# Stored data entries
· · · · · · ·
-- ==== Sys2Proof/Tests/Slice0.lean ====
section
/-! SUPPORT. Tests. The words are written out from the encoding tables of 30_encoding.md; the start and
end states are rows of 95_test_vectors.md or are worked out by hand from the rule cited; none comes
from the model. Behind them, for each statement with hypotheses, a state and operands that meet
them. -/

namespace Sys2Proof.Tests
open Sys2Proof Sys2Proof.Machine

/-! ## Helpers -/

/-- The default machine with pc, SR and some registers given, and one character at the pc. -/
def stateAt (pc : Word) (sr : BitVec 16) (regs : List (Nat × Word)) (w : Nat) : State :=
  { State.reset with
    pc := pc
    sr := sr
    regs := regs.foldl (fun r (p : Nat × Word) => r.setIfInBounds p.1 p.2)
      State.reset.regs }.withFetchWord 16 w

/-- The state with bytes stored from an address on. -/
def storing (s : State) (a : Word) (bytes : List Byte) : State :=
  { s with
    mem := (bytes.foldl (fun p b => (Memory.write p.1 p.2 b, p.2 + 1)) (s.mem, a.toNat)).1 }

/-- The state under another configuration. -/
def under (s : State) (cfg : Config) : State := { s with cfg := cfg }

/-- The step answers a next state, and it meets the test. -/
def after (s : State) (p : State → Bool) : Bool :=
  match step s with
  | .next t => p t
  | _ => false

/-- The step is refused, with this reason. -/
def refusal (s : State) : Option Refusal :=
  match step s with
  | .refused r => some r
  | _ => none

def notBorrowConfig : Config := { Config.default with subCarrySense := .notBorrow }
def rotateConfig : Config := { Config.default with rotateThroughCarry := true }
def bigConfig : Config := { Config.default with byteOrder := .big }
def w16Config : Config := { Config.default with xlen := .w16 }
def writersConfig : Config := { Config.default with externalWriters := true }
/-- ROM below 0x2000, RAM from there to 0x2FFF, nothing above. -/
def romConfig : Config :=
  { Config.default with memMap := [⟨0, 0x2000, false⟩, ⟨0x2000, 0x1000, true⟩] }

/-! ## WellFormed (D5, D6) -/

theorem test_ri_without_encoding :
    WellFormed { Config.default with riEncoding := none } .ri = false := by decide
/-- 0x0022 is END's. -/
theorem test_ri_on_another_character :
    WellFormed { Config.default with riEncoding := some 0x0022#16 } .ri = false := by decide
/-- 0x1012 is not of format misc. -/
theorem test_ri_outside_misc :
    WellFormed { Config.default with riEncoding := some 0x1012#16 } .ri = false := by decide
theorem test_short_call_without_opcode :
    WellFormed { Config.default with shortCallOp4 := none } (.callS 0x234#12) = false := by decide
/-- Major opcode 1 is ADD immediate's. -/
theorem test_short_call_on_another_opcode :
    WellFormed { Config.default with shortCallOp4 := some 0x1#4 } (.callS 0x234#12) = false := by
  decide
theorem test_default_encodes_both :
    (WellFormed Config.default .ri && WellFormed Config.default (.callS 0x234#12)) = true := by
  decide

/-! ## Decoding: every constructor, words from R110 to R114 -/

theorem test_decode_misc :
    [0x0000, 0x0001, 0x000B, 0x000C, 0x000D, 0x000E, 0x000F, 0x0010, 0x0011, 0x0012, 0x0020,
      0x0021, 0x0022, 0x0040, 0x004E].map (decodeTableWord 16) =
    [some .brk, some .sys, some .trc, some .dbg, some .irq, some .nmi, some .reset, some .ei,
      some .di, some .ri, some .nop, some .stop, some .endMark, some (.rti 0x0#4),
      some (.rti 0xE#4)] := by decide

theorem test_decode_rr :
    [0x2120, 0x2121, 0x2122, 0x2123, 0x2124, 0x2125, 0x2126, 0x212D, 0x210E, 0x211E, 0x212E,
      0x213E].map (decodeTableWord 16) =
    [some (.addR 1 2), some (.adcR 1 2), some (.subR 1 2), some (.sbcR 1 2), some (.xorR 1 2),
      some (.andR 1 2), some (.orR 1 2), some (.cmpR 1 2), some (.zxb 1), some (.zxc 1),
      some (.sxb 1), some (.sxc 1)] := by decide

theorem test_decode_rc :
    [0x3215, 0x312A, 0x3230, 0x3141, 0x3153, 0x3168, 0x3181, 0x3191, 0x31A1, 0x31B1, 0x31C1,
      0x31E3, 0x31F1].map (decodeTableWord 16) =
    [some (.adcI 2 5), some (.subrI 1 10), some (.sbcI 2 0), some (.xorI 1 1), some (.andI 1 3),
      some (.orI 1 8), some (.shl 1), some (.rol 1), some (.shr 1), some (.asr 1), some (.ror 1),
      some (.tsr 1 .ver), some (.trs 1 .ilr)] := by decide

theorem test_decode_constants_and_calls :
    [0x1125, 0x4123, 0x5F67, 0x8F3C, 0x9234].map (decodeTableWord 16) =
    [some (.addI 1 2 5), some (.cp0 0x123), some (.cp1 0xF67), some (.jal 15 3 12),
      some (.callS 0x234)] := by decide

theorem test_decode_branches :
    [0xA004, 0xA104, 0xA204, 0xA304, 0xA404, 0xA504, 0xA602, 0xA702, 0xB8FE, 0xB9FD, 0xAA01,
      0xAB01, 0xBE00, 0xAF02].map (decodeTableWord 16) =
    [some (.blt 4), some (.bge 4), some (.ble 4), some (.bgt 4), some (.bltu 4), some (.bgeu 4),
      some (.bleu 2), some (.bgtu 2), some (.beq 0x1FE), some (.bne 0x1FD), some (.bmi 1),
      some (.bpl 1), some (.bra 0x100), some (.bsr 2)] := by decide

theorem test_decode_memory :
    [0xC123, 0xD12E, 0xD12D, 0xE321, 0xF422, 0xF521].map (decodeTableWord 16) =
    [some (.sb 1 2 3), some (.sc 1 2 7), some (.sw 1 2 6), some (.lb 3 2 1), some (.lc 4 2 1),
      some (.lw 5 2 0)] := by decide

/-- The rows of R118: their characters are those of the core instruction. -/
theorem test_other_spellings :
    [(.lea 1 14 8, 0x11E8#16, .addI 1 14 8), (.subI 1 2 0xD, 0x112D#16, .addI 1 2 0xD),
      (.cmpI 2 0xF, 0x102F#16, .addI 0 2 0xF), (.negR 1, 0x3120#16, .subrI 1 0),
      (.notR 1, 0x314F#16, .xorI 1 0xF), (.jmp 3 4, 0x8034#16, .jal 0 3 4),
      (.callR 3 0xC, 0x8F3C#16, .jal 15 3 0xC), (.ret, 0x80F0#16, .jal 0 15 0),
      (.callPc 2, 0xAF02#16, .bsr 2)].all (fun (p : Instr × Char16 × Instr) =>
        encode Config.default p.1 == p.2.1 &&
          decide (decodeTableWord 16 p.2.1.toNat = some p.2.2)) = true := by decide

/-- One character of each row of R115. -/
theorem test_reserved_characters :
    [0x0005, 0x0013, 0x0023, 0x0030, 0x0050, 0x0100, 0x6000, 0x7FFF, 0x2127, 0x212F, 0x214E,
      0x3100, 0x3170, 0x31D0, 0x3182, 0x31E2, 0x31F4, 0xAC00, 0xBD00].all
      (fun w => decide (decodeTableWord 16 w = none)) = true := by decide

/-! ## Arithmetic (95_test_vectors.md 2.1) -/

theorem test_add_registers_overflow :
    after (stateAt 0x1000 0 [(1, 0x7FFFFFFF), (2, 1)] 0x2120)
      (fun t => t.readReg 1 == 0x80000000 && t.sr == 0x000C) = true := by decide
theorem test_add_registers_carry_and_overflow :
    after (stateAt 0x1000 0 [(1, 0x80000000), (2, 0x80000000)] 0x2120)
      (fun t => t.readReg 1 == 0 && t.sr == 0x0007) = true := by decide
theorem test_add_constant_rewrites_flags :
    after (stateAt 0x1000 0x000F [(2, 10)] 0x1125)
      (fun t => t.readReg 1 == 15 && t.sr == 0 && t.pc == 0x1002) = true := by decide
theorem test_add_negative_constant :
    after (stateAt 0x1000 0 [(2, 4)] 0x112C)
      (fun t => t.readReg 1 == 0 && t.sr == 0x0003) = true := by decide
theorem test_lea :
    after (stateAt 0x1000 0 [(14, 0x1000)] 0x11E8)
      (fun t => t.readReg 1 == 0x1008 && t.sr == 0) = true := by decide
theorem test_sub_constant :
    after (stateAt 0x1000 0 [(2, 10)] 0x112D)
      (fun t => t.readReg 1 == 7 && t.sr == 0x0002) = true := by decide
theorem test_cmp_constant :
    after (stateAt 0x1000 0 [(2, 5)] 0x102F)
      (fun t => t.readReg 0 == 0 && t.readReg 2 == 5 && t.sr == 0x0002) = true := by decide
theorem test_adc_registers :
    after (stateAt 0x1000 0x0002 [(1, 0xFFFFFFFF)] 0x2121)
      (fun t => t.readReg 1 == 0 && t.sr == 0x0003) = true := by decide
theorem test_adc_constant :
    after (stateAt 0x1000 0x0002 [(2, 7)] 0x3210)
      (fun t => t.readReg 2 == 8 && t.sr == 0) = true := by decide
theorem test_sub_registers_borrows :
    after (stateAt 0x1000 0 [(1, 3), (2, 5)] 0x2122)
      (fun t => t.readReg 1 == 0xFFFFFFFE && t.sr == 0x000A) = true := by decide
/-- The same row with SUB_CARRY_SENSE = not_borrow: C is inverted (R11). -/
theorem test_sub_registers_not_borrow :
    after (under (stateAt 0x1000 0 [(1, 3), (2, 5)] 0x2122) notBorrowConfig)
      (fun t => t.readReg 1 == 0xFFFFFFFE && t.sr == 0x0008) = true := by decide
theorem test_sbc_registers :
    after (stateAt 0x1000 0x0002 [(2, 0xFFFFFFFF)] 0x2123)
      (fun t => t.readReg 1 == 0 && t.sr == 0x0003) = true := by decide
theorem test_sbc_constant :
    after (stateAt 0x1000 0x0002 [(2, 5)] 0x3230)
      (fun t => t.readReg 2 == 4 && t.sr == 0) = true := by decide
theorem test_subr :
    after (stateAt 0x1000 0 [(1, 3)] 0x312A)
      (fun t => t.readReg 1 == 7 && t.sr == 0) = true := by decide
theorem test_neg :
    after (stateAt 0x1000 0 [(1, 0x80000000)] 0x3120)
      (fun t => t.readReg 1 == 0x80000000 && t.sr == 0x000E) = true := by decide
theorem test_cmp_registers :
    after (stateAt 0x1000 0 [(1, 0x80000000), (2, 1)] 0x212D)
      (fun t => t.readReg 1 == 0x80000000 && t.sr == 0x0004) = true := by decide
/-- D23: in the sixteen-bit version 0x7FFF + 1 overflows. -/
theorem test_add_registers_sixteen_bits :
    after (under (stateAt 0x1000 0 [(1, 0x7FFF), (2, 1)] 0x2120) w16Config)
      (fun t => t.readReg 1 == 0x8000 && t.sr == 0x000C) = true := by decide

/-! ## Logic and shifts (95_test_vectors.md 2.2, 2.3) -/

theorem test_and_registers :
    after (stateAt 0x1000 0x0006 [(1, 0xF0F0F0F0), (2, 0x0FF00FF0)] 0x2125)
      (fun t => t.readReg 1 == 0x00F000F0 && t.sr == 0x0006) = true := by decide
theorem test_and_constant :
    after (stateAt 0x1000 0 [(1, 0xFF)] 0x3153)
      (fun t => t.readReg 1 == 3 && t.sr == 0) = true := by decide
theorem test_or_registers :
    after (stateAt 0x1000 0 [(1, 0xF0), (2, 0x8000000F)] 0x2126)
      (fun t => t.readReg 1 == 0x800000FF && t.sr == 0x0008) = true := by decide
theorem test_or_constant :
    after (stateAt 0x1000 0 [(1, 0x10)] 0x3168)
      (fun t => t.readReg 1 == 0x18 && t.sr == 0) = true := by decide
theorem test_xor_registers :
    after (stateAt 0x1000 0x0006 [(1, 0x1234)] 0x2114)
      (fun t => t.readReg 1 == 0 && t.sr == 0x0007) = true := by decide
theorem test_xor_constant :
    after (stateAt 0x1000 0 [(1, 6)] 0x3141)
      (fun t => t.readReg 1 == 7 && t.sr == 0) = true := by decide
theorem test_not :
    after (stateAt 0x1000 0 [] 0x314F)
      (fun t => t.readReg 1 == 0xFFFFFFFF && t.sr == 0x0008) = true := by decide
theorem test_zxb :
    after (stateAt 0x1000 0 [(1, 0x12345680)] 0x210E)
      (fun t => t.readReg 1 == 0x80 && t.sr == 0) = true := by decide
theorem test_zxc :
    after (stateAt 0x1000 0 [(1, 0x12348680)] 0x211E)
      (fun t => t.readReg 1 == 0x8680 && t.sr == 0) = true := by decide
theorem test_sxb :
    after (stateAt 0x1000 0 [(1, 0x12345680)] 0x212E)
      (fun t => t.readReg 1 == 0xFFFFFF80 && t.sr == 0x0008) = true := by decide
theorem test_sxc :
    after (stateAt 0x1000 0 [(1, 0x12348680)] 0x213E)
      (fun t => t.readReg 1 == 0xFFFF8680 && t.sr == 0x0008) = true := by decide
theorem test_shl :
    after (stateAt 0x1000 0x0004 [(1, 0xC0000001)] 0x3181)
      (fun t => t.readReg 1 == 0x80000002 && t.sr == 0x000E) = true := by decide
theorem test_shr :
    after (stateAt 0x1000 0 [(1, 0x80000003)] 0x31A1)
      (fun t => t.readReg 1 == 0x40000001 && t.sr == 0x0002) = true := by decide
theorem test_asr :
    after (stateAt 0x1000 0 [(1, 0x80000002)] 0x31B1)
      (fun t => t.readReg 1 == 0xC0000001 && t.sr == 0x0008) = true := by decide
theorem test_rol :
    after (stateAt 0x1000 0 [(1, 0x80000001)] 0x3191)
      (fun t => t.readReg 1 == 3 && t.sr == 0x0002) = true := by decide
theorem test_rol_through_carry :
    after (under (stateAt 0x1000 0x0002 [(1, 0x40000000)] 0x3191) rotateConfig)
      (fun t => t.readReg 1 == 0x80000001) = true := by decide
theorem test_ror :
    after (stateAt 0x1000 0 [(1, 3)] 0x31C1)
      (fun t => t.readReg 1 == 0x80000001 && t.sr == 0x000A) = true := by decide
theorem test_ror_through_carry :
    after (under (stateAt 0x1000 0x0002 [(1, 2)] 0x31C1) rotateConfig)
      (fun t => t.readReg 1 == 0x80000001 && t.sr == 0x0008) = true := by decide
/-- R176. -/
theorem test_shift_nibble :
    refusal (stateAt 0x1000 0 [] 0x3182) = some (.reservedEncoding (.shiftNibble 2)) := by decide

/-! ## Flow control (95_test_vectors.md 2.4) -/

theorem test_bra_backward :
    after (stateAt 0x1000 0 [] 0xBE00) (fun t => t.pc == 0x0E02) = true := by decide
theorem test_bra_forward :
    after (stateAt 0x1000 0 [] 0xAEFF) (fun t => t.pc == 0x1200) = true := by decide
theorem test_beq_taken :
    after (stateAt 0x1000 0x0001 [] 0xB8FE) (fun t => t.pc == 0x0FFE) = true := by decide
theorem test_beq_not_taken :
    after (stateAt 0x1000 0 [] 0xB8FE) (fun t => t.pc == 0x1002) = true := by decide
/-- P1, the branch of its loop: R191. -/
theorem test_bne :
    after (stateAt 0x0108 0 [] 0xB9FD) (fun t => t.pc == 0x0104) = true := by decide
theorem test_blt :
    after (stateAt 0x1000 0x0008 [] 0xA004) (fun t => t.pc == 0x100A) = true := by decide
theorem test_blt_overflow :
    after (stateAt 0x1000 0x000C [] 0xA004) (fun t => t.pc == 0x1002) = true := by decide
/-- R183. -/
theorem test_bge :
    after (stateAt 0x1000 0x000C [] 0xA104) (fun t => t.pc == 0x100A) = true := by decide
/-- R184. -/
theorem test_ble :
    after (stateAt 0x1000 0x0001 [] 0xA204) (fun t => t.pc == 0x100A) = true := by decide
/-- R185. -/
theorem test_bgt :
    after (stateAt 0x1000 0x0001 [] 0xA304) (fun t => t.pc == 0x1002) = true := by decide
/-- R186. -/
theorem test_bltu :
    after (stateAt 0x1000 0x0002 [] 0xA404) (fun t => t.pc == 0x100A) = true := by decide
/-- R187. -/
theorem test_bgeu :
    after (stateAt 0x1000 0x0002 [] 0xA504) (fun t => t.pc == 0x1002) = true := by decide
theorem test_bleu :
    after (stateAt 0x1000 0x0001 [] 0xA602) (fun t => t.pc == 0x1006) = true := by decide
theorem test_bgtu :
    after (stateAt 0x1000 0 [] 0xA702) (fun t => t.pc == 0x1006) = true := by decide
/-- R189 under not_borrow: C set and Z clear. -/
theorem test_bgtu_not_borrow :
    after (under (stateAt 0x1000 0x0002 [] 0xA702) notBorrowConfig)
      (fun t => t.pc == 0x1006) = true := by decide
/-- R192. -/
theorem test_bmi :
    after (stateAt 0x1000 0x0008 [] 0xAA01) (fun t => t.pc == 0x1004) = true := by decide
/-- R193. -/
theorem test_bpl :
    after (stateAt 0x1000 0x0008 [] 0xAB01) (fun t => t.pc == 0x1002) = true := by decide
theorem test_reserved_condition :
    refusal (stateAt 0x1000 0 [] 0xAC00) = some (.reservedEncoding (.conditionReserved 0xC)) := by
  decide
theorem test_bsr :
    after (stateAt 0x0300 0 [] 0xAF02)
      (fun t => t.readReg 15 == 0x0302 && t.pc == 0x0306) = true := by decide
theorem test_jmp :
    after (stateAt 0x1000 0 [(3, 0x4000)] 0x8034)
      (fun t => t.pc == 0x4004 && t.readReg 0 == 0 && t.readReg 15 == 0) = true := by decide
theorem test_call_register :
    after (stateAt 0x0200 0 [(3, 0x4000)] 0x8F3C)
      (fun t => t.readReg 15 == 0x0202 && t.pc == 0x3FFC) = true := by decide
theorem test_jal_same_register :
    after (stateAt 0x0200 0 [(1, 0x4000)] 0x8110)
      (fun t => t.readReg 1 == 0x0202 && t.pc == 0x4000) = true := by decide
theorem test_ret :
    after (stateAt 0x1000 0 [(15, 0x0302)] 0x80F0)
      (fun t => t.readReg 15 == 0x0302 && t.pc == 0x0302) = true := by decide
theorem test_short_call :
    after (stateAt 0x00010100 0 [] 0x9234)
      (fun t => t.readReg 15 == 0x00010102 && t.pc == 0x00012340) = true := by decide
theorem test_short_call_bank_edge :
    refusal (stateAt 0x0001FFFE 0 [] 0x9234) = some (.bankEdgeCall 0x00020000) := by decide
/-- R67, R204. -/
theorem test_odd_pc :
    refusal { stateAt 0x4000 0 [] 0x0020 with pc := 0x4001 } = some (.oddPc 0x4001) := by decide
· · · · · · ·
# EXERCISE DESCRIPTION
From the records above, reproduce exactly the lines from the one with "after (stateAt 0x1000 0 [(1, 0x80000002)]" to the one with "after (stateAt 0x1000 0x0001 [] 0xA304)", both included, and no others.

# WORKED SOLUTION
    after (stateAt 0x1000 0 [(1, 0x80000002)] 0x31B1)
      (fun t => t.readReg 1 == 0xC0000001 && t.sr == 0x0008) = true := by decide
theorem test_rol :
    after (stateAt 0x1000 0 [(1, 0x80000001)] 0x3191)
      (fun t => t.readReg 1 == 3 && t.sr == 0x0002) = true := by decide
theorem test_rol_through_carry :
    after (under (stateAt 0x1000 0x0002 [(1, 0x40000000)] 0x3191) rotateConfig)
      (fun t => t.readReg 1 == 0x80000001) = true := by decide
theorem test_ror :
    after (stateAt 0x1000 0 [(1, 3)] 0x31C1)
      (fun t => t.readReg 1 == 0x80000001 && t.sr == 0x000A) = true := by decide
theorem test_ror_through_carry :
    after (under (stateAt 0x1000 0x0002 [(1, 2)] 0x31C1) rotateConfig)
      (fun t => t.readReg 1 == 0x80000001 && t.sr == 0x0008) = true := by decide
/-- R176. -/
theorem test_shift_nibble :
    refusal (stateAt 0x1000 0 [] 0x3182) = some (.reservedEncoding (.shiftNibble 2)) := by decide

/-! ## Flow control (95_test_vectors.md 2.4) -/

theorem test_bra_backward :
    after (stateAt 0x1000 0 [] 0xBE00) (fun t => t.pc == 0x0E02) = true := by decide
theorem test_bra_forward :
    after (stateAt 0x1000 0 [] 0xAEFF) (fun t => t.pc == 0x1200) = true := by decide
theorem test_beq_taken :
    after (stateAt 0x1000 0x0001 [] 0xB8FE) (fun t => t.pc == 0x0FFE) = true := by decide
theorem test_beq_not_taken :
    after (stateAt 0x1000 0 [] 0xB8FE) (fun t => t.pc == 0x1002) = true := by decide
/-- P1, the branch of its loop: R191. -/
theorem test_bne :
    after (stateAt 0x0108 0 [] 0xB9FD) (fun t => t.pc == 0x0104) = true := by decide
theorem test_blt :
    after (stateAt 0x1000 0x0008 [] 0xA004) (fun t => t.pc == 0x100A) = true := by decide
theorem test_blt_overflow :
    after (stateAt 0x1000 0x000C [] 0xA004) (fun t => t.pc == 0x1002) = true := by decide
/-- R183. -/
theorem test_bge :
    after (stateAt 0x1000 0x000C [] 0xA104) (fun t => t.pc == 0x100A) = true := by decide
/-- R184. -/
theorem test_ble :
    after (stateAt 0x1000 0x0001 [] 0xA204) (fun t => t.pc == 0x100A) = true := by decide
/-- R185. -/
theorem test_bgt :
    after (stateAt 0x1000 0x0001 [] 0xA304) (fun t => t.pc == 0x1002) = true := by decide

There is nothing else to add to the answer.